The debtors argued that the means test, added to the Code in the 2005 amendments and set forth in section 707(b)(2), did away with the totality of the circumstances test for debtors who pass that test. The court disagreed, finding that BAPCPA did not abrogate the totality of the circumstances test, and that pre-BAPCPA factors for that analysis as set forth in In re Price, 353 F.3d 1135, 1139-40 (9th Cir. 2004), were still applicable. In re Ng, 477 B.R. 118, 126 (B.A.P. 9th Cir. 2012). Under Price, a significant factor in an abuse inquiry is the debtor’s ability to pay. The question remained, however, whether social security income could be considered in that inquiry. The court found that it could not.

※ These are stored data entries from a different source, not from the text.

/-- The blocks from `b` to `b + n` hold in every stack the local offsets from `b * 4096` to `(b + n) * 4096`: offset
`o` lies in block `o / 4096`, at offset `o % 4096` of the block's page in the stack. -/
theorem exists_addr_iff_localOf_range {b n : Nat} (hbn : b + n ≤ 2 ^ 23) (o : Nat) (k : Fin 8) :
    (∃ a, b * 2 ^ 15 ≤ a ∧ a < (b + n) * 2 ^ 15 ∧ stackOf a = k ∧ localOf a = o) ↔
      b * 4096 ≤ o ∧ o < (b + n) * 4096 := by
  constructor
  · rintro ⟨a, hlo, hhi, -, rfl⟩
    unfold localOf
    omega
  · rintro ⟨hlo, hhi⟩
    have hfirst : b ≤ o / 4096 := by omega
    have hlast : o / 4096 < b + n := by omega
    have hpage : o / 4096 < 2 ^ 23 := Nat.lt_of_lt_of_le hlast hbn
    have hoff : o % 4096 < 4096 := Nat.mod_lt _ (by decide)
    obtain ⟨q, hq, hstack⟩ := exists_page_in_stack hpage hoff k
    refine ⟨pageAddr (o / 4096) q (o % 4096), (le_pageAddr_iff hq hoff b).mpr hfirst,
      (pageAddr_lt_iff hq hoff (b + n)).mpr hlast, hstack, ?_⟩
    rw [localOf_pageAddr hq hoff hpage, Nat.div_add_mod']

/-- Settles O58: in each block the page in stack `k` is `k` exclusive or the groups of the block's number, so the local
offsets of a range of blocks in `k` are those of its pages. -/
theorem stackMapping : Obligations.StackMapping := by
  unfold Obligations.StackMapping
  refine ⟨fun a ha => ⟨stackOf_eq_xor_bits (by omega), localOf_eq_bits a⟩, fun b k hb => ⟨pageIn b k, fun q x => ?_⟩,
    fun b n o k hbn => ?_⟩
  · exact (stackOf_pageAddr_eq_iff q.isLt x.isLt (by omega) k).trans Fin.ext_iff.symm
  · rw [← Nat.add_mul, block_div_eight, block_div_eight]
    exact (exists_addr_iff_localOf_range (by omega) o k).symm

end Sys2Proof.Machine
end

section
/-! The strong code of a byte: its columns, its check bits and what it makes of a syndrome (R365, R367). -/

namespace Sys2Proof.Machine

open Sys2Proof

/-! ## Check bits and syndromes are linear -/

/-- A bit of a mask is the bit of the number. -/
theorem inMask_eq_testBit (m i : Nat) : inMask m i = m.testBit i := by
  rw [inMask, Nat.testBit_eq_decide_div_mod_eq]
  rfl

/-- The exclusive or of the columns that a mask names, over any list of bits, is linear in the mask. -/
theorem foldl_cols_xor (col : Nat → Nat) (f g : Nat) (js : List Nat) (x y : Nat) :
    js.foldl (fun x j => if inMask (f ^^^ g) j then x ^^^ col j else x) (x ^^^ y) =
      js.foldl (fun x j => if inMask f j then x ^^^ col j else x) x ^^^
        js.foldl (fun x j => if inMask g j then x ^^^ col j else x) y := by
  induction js generalizing x y with
  | nil => rfl
  | cons j js ih =>
    simp only [List.foldl_cons, ← ih]
    congr 1
    simp only [inMask_eq_testBit, Nat.testBit_xor]
    cases f.testBit j <;> cases g.testBit j
    · rfl
    · exact Nat.xor_assoc x y _
    · exact xor_swap x y _
    · calc x ^^^ y = x ^^^ y ^^^ col j ^^^ col j := (xor_xor_same _ _).symm
        _ = x ^^^ col j ^^^ (y ^^^ col j) := by rw [xor_swap x y, Nat.xor_assoc (x ^^^ col j)]

/-- The check bits of an exclusive or (R365). -/
theorem checkBits_xor (b c : Nat) : checkBits (b ^^^ c) = checkBits b ^^^ checkBits c :=
  foldl_cols_xor _ b c _ 0 0

/-- The syndrome of an exclusive or (R365). -/
theorem syndromeOf_xor (f g : Nat) : syndromeOf (f ^^^ g) = syndromeOf f ^^^ syndromeOf g :=
  foldl_cols_xor _ f g _ 0 0

/-- Wrong data bits have the syndrome of their check bits: no column of a check bit joins in. -/
theorem syndromeOf_data {d : Nat} (hd : d < 256) : syndromeOf d = checkBits d := by
  have hcheck : ∀ i, inMask d (8 + i) = false := fun i => by
    rw [inMask_eq_testBit]
    exact Nat.testBit_lt_two_pow (Nat.lt_of_lt_of_le hd (Nat.pow_le_pow_right (n := 2) (by decide) (Nat.le_add_right 8 i)))
  have hrange : List.range 13 = List.range 8 ++ [8 + 0, 8 + 1, 8 + 2, 8 + 3, 8 + 4] := rfl
  rw [syndromeOf, hrange, List.foldl_append]
  simp only [List.foldl_cons, List.foldl_nil, hcheck, Bool.false_eq_true, if_false]
  rfl

/-- Wrong check bits are their own syndrome. -/
theorem syndromeOf_check : ∀ c : Fin 32, syndromeOf (c.val * 256) = c.val := by decide

/-- The syndrome of a byte's wrong bits: the check bits of the data bits among them, exclusive or the check bits
among them. -/
theorem syndromeOf_eq_checkBits_xor {f : Nat} (hf : f < 8192) : syndromeOf f = checkBits (f % 256) ^^^ f / 256 := by
  have hsplit : f % 256 ^^^ f / 256 * 256 = f := by
    refine Nat.eq_of_testBit_eq fun i => ?_
    change (f % 2 ^ 8 ^^^ f / 2 ^ 8 * 2 ^ 8).testBit i = f.testBit i
    rw [Nat.testBit_xor, Nat.testBit_mod_two_pow, Nat.testBit_mul_two_pow, Nat.testBit_div_two_pow]
    by_cases hi : i < 8
    · simp [hi, Nat.not_le.mpr hi]
    · simp [hi, Nat.not_lt.mp hi]
  calc syndromeOf f = syndromeOf (f % 256 ^^^ f / 256 * 256) := by rw [hsplit]
    _ = syndromeOf (f % 256) ^^^ syndromeOf (f / 256 * 256) := syndromeOf_xor _ _
    _ = checkBits (f % 256) ^^^ f / 256 := by
      rw [syndromeOf_data (Nat.mod_lt f (by decide)), syndromeOf_check ⟨f / 256, by omega⟩]

/-- The syndrome is the stored check bits exclusive or those recomputed from the data read (R365). -/
theorem syndromeOf_eq_stored_xor_recomputed (b : Nat) {f : Nat} (hf : f < 8192) :
    syndromeOf f = (checkBits b ^^^ f / 256) ^^^ checkBits (b ^^^ f % 256) := by
  rw [syndromeOf_eq_checkBits_xor hf, checkBits_xor, xor_swap, ← Nat.xor_assoc, Nat.xor_self, Nat.zero_xor]

/-- A field of one bit is that bit of the number. -/
theorem bitsOf_one (n i : Nat) : bitsOf n i 1 = (inMask n i).toNat := by
  rcases Nat.mod_two_eq_zero_or_one (n / 2 ^ i) with h | h <;> simp [bitsOf, inMask, h]

/-- The check bits of a byte are those of the equations (R365). -/
theorem checkBits_eq_equations (b : Nat) : checkBits b =
    (bitsOf b 0 1 ^^^ bitsOf b 1 1 ^^^ bitsOf b 2 1 ^^^ bitsOf b 3 1 ^^^ bitsOf b 4 1) +
    2 * (bitsOf b 0 1 ^^^ bitsOf b 1 1 ^^^ bitsOf b 2 1 ^^^ bitsOf b 5 1 ^^^ bitsOf b 6 1 ^^^ bitsOf b 7 1) +
    4 * (bitsOf b 0 1 ^^^ bitsOf b 3 1 ^^^ bitsOf b 4 1 ^^^ bitsOf b 5 1 ^^^ bitsOf b 6 1) +
    8 * (bitsOf b 1 1 ^^^ bitsOf b 3 1 ^^^ bitsOf b 5 1 ^^^ bitsOf b 7 1) +
    16 * (bitsOf b 2 1 ^^^ bitsOf b 4 1 ^^^ bitsOf b 6 1 ^^^ bitsOf b 7 1) := by
  have hrange : List.range 8 = [0, 1, 2, 3, 4, 5, 6, 7] := rfl
  simp only [bitsOf_one, checkBits, hrange, List.foldl_cons, List.foldl_nil]
  -- Both sides read only the eight bits of the byte.
  generalize inMask b 0 = d0, inMask b 1 = d1, inMask b 2 = d2, inMask b 3 = d3, inMask b 4 = d4, inMask b 5 = d5,
    inMask b 6 = d6, inMask b 7 = d7
  revert d0 d1 d2 d3 d4 d5 d6 d7
  decide

/-! ## Judging a syndrome -/

/-- One wrong bit has the syndrome of its column. -/
theorem syndromeOf_two_pow : ∀ k : Fin 13, syndromeOf (2 ^ k.val) = checkCols.getD k.val 0 := by decide

/-- A column is found at its own bit, and is neither 0 nor the stored-poison syndrome. -/
theorem find_col : ∀ k : Fin 13,
    (List.range 13).find? (fun j => checkCols.getD j 0 == syndromeOf (2 ^ k.val)) = some k.val ∧
      syndromeOf (2 ^ k.val) ≠ 0 ∧ syndromeOf (2 ^ k.val) ≠ 3 := by
  decide

/-- The strong code corrects a single wrong bit: a data bit in the byte, a check bit without changing it (R367). -/
theorem judgeByte_syndromeOf_two_pow (v : Nat) (k : Fin 13) :
    judgeByte true v (syndromeOf (2 ^ k.val)) = .corrected (if k.val < 8 then v ^^^ 2 ^ k.val else v) := by
  obtain ⟨hfind, hzero, hpoison⟩ := find_col k
  simp only [judgeByte, if_true, if_neg hzero, if_neg hpoison, hfind]

/-- A syndrome that is neither good nor poison and matches no column is an uncorrectable error (R367). -/
theorem judgeByte_of_no_col (v : Nat) {y : Nat} (hpoison : y ≠ 3) (hzero : y ≠ 0)
    (hcol : ∀ k : Fin 13, y ≠ syndromeOf (2 ^ k.val)) : judgeByte true v y = .bad := by
  have hnone : (List.range 13).find? (fun j => checkCols.getD j 0 == y) = none := by
    rw [List.find?_eq_none]
    intro j hj hbeq
    have hk := hcol ⟨j, List.mem_range.mp hj⟩
    rw [syndromeOf_two_pow] at hk
    exact hk (beq_iff_eq.mp hbeq).symm
  simp only [judgeByte, if_true, if_neg hzero, if_neg hpoison, hnone]

/-- The syndrome of one wrong check bit has that bit alone. -/
theorem syndromeOf_check_bit : ∀ k : Fin 5, syndromeOf (2 ^ (8 + k.val)) = 2 ^ k.val := by decide

/-- Settles O59: the syndrome is linear in the wrong bits, and the judgement looks the syndrome up among the columns. -/
theorem strongCode : Obligations.StrongCode := by
  unfold Obligations.StrongCode
  refine ⟨by decide, by decide, by decide, fun _ => rfl, fun v k => ?_, fun v k => ?_,
    fun v y hpoison hzero hcol => judgeByte_of_no_col v hpoison hzero hcol, fun b => checkBits_eq_equations b.val,
    fun b f => syndromeOf_eq_stored_xor_recomputed b.val f.isLt⟩
  · have hjudge := judgeByte_syndromeOf_two_pow v ⟨8 + k.val, by omega⟩
    rwa [syndromeOf_check_bit, if_neg (by simp)] at hjudge
  · have hjudge := judgeByte_syndromeOf_two_pow v ⟨k.val, by omega⟩
    rwa [if_pos k.isLt] at hjudge

end Sys2Proof.Machine
end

The court began with a survey of cases addressing the treatment of social security income in chapter 13 noting that the general consensus among courts of appeals is that Congress has taken decisive steps in both the Social Security Act, in section 407, and the Bankruptcy Code, in section 101(10A), to remove social security income from the grasp of creditors. In re Cranmer, 697 F.3d 1314, 1319 (10th Cir. 2012) (citing In re Welsh, 465 B.R. 843, 856 (9th Cir. BAP 2012); Baud v. Carroll, 634 F.3d 327, 345 (6th Cir. 2011) cert. denied, 132 S. Ct. 997, 181 L. Ed. 2d 732 (U.S. 2012); In re Carpenter, 614 F.3d 930, 936 (8th Cir. 2010); COLLIER ON BANKRUPTCY, ¶ 522.09[10][a] n.76 (16th ed. 2012). Likewise, the court in Suttice was “persuaded that Congress intended social security benefits to be protected from inclusion in a § 707(b)(3)(B) analysis, based upon § 407(a) of the Social Security Act and as shown by the Debtors’ social security income being definitively excluded from the means test of § 707(b)(2).” Therefore, while the means test was not found to have supplanted the totality of circumstance test, social security income could not be considered under either analysis.

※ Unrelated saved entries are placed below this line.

-- ==== Sys2Proof/Machine/Phase.lean ====
section
/-! DEFINITION. Phases and times: the phase count of a pitch, the map from phase to edge-clock time, and placed edges
(R11 to R14, R26 to R28, R57). Times are in edge-time units, 524,288 to a core cycle. -/

namespace Sys2Proof.Machine

/-- Phases wrap modulo 2^64 and are compared by their signed modular difference (R12). -/
def phAdd (a b : Nat) : Nat := (a + b) % 2 ^ 64
def phDiff (a b : Nat) : Int := sint 64 (a + 2 ^ 64 - b)

/-- Edge-time units in one core cycle: 8 edge-clock cycles of 2^16 units (R26). -/
abbrev ETU : Nat := 524288

/-- The phase count of the Guyline timeline: the device beat counter and the core cycle within the beat (R13, R14). -/
def State.guyPhase (s : State) : Nat := (s.guy.beat * 65536 + s.guy.sub * 8192) % 2 ^ 64

/-- Whether a pitch follows GREF. -/
def State.isGref (s : State) (p : Nat) : Bool := s.r .PH_SRC_KIND p == 1

/-- The expected period of a followed reference in edge-time units, which is also the map's rate r (R26, R30): 2^46
over the 8.24 frequency. -/
def periodOf (freq : Nat) : Nat := if freq = 0 then 0 else 2 ^ 46 / freq

def State.period (s : State) (p : Nat) : Nat :=
  if s.isGref p then 2 ^ 22 else periodOf (s.r .PH_FREQ_FREQ p)

/-- The phase at which a segment ends and the next one begins: one core cycle at its rate (R27). -/
def MapSeg.endPhi (m : MapSeg) : Nat := unsint 64 ((m.phi : Int) + roundDiv ((ETU : Int) * 65536) m.r)

/-- The map segment that contains a phase: the newest published one that begins at or before it, provided that the
phase lies before the end of the newest segment (R28). -/
def segFor (l : List MapSeg) (phi : Nat) : Option MapSeg :=
  match l.getLast? with
  | none => none
  | some z => if 0 ≤ phDiff phi z.endPhi then none else (l.filter (fun m => 0 ≤ phDiff phi m.phi)).getLast?

/-- The edge-clock time of a phase of a pitch: from the beat edges for a Guyline pitch (R298), through the published map otherwise; none
while its segment is not published (R26, R28, R37). -/
def State.timeOf (s : State) (p phi : Nat) : Option Int :=
  if s.isGref p then some (((s.now * ETU + s.r .GY_BOFF_BEAT_OFF : Nat) : Int) + phDiff phi s.guyPhase * 64)
  else
    match segFor (s.pt p).trk.segs phi with
    | some m => some ((m.t : Nat) + phDiff phi m.phi * (m.r : Nat) / 65536)
    | none => none

/-- The core cycle in which a phase falls. -/
def State.cycleOf (s : State) (p phi : Nat) : Option Nat := (s.timeOf p phi).map (fun t => (t / ((ETU : Nat) : Int)).toNat)

/-- Whether the core cycle of a phase has come. -/
def State.reached (s : State) (p phi : Nat) : Bool :=
  match s.cycleOf p phi with
  | some c => decide (c ≤ s.now)
  | none => false

/-- The tracker's estimate of the phase at a time: the next edge is expected at `pred`, one beat after the last accepted one, and
r edge-time units make a beat (R13, R27). -/
def Tracker.phaseAt (k : Tracker) (r : Nat) (t : Int) : Nat :=
  if r = 0 then k.lastPhase else unsint 64 (((k.lastPhase + 65536 : Nat) : Int) + (t - (k.pred : Int)) * 65536 / (r : Int))

/-- The present phase of a pitch (R11, R13); before its first map segment, the estimate of a locked tracker. -/
def State.phaseNow (s : State) (p : Nat) : Nat :=
  if s.isGref p then s.guyPhase
  else
    match ((s.pt p).trk.segs.filter (fun m => m.t ≤ s.now * ETU)).getLast? with
    | some m => if m.r = 0 then m.phi else phAdd m.phi ((s.now * ETU - m.t) * 65536 / m.r)
    | none =>
      if 2 ≤ s.r .PT_STATUS_TRK p && !(s.pt p).trk.zeroNext then (s.pt p).trk.phaseAt (s.period p) ((s.now * ETU : Nat) : Int)
      else (s.pt p).trk.lastPhase

/-- The calibrated tap table of a signal, nominal where calibration has stored none (R57, R236). -/
def nominalTaps : List Nat := (upTo 96).map (· * 64)
def SigCal.taps (k : SigCal) : List Nat := if k.tab.isEmpty then nominalTaps else k.tab

/-- The applied calibration of a signal of a channel (R236). -/
def State.sigCal (s : State) (c sig : Nat) : SigCal := { off := sint 32 (s.r .CAL_APPLY_OFFSET c sig), tab := (s.ch c).taps.getD sig [] }

/-- The tap nearest to a residue, the lower tap on a tie (R57). -/
def tapFrom (resid : Nat) (best : Nat) (miss : Nat) (i : Nat) : List Nat → Nat × Nat
  | [] => (best, miss)
  | t :: r =>
    let m := if t ≤ resid then resid - t else t - resid
    if m < miss then tapFrom resid i m (i + 1) r else tapFrom resid best miss (i + 1) r
def chooseTap (tab : List Nat) (resid : Nat) : Nat := (tapFrom resid 0 (2 ^ 32) 0 tab).1

/-- A placed edge: its coarse count and phase together, its tap and its placed time (R57). -/
structure Placed where
  cp : Int
  tap : Nat
  time : Int
deriving DecidableEq, Repr

/-- The place of a time on one signal of a channel, with the calibration that its edge took (R57, R241); signals 0 DRV, 1 DEN,
2 CMH, 3 CML. -/
def State.place (s : State) (c sig : Nat) (k : SigCal) (t : Int) : Placed :=
  let t := t + k.off + sint 23 (s.r .CH_SYSOFF_OFFSET c sig)
  let cp := t / 4096
  let resid := (t % 4096).toNat
  let tab := k.taps
  let tap := chooseTap tab resid
  { cp := cp, tap := tap, time := cp * 4096 + (tab.getD tap (64 * tap) : Nat) }

/-- The followed-reference rate limit in edge-time units of one sub-beat's rate: FMAX for a follow-mode pitch, 125 MHz
for a Guyline pitch, as an 8.24 number (R29, R109). -/
def State.rhoMax (s : State) (p : Nat) : Nat := if s.isGref p then 2 ^ 24 else s.r .PH_FMAX_FMAX p

/-- The minimum vector period in sub-beats (R29). -/
def State.pMin (s : State) (p : Nat) : Nat := max 1024 (ceilDiv (1024 * s.rhoMax p) (2 ^ 24))

/-- The period of a timing set; the field value 0 stands for 2^32 (Table CHN-4). -/
def TSet.len (t : TSet) : Nat := if t.period = 0 then 2 ^ 32 else t.period

/-- The valid timing sets of a group. -/
def State.validSets (s : State) (g : Nat) : List TSet := ((s.gp g).tsets.map (·.2)).filter (·.valid)

/-- The shortest period among the leader's valid timing sets, if it has one (R51). -/
def State.pMinLead (s : State) (p : Nat) : Option Nat :=
  match (s.validSets p).map TSet.len with
  | [] => none
  | a :: l => some (l.foldl min a)

/-- The largest offset that a valid set's entries use (R49). -/
def TEntry.used (e : TEntry) : List Nat :=
  [e.d0, e.d1, e.e0, e.s0] ++ (if e.e1en then [e.e1] else []) ++ (if e.smode then [e.s1] else [])
def TSet.maxUsed (t : TSet) : Nat := listMax 0 (((upTo 32).map (fun i => (tget {} t.ents i).used)).flatten)

/-- The phase of a Guyline pitch at a time (R13, R298). -/
def State.grefPhase (s : State) (t : Nat) : Nat :=
  unsint 64 ((s.guyPhase : Int) + ((t : Int) - ((s.now * ETU + s.r .GY_BOFF_BEAT_OFF : Nat) : Int)) / 64)

/-! ## The beat edges (R298, R303) -/

/-- One beat in edge-time units. -/
abbrev BEAT_ETU : Nat := 4194304
def onGuy (f : Guy → Guy) (s : State) : State := { s with guy := f s.guy }

/-- D and RT: the means over the last 16 accepted pegs, rounded to nearest (R303). -/
def meanOf (l : List Int) : Int := if l.isEmpty then 0 else roundDiv (l.foldl (· + ·) 0) l.length
def Guy.dMean (g : Guy) : Int := meanOf (g.pegs.map (·.d))
def Guy.rtMean (g : Guy) : Int := meanOf (g.pegs.map (·.rt))
def Guy.resid (g : Guy) : Int := g.dMean - g.base

/-- GY_RESID and GY_RT follow the means. -/
def showResid (s : State) : State := (s.w .GY_RESID_R 0 (unsint 32 s.guy.resid)).w .GY_RT_RT 0 (unsint 32 s.guy.rtMean)

/-- BEAT_OFF changes by x, and every stored a and d, and a D that TIME.ALIGN has fixed, loses x (R298, R303). Where it wraps, the counter takes the carry so that every
numbered beat edge moves by exactly x (log entry 38). -/
def moveBoff (x : Int) (s : State) : State :=
  let v : Int := s.r .GY_BOFF_BEAT_OFF + x
  let s := s.w .GY_BOFF_BEAT_OFF 0 (v % (BEAT_ETU : Int)).toNat
  showResid (onGuy (fun (g : Guy) => { g with
    beat := unsint 48 ((g.beat : Int) - v / (BEAT_ETU : Int))
    waitA := g.waitA.map (· - x)
    align := g.align.map (fun z => { z with fixed := z.fixed.map (fun f => (f.1 - x, f.2)) })
    pegs := g.pegs.map (fun p => { p with a := p.a - x, d := p.d - x }) }) s)

/-- A SEQ.START accepted in the core cycle of a drift step cancels the step (R307). -/
def cancelDrift (s : State) : State :=
  match s.guy.drift with
  | some (t, x) => if t = s.now then onGuy (fun (g : Guy) => { g with drift := none }) (moveBoff (-x) s) else s
  | none => s

end Sys2Proof.Machine
end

From a pragmatic standpoint, the court found that if social security income were to be determinative of the totality of circumstances, the debtors in this case would be forced into chapter 13 where contribution of their social security income would not be compulsory. Therefore, the debtors would be in the untenable position of being ineligible for chapter 7 while at the same time being unable to confirm a chapter 13 unless they voluntarily committed otherwise unreachable income.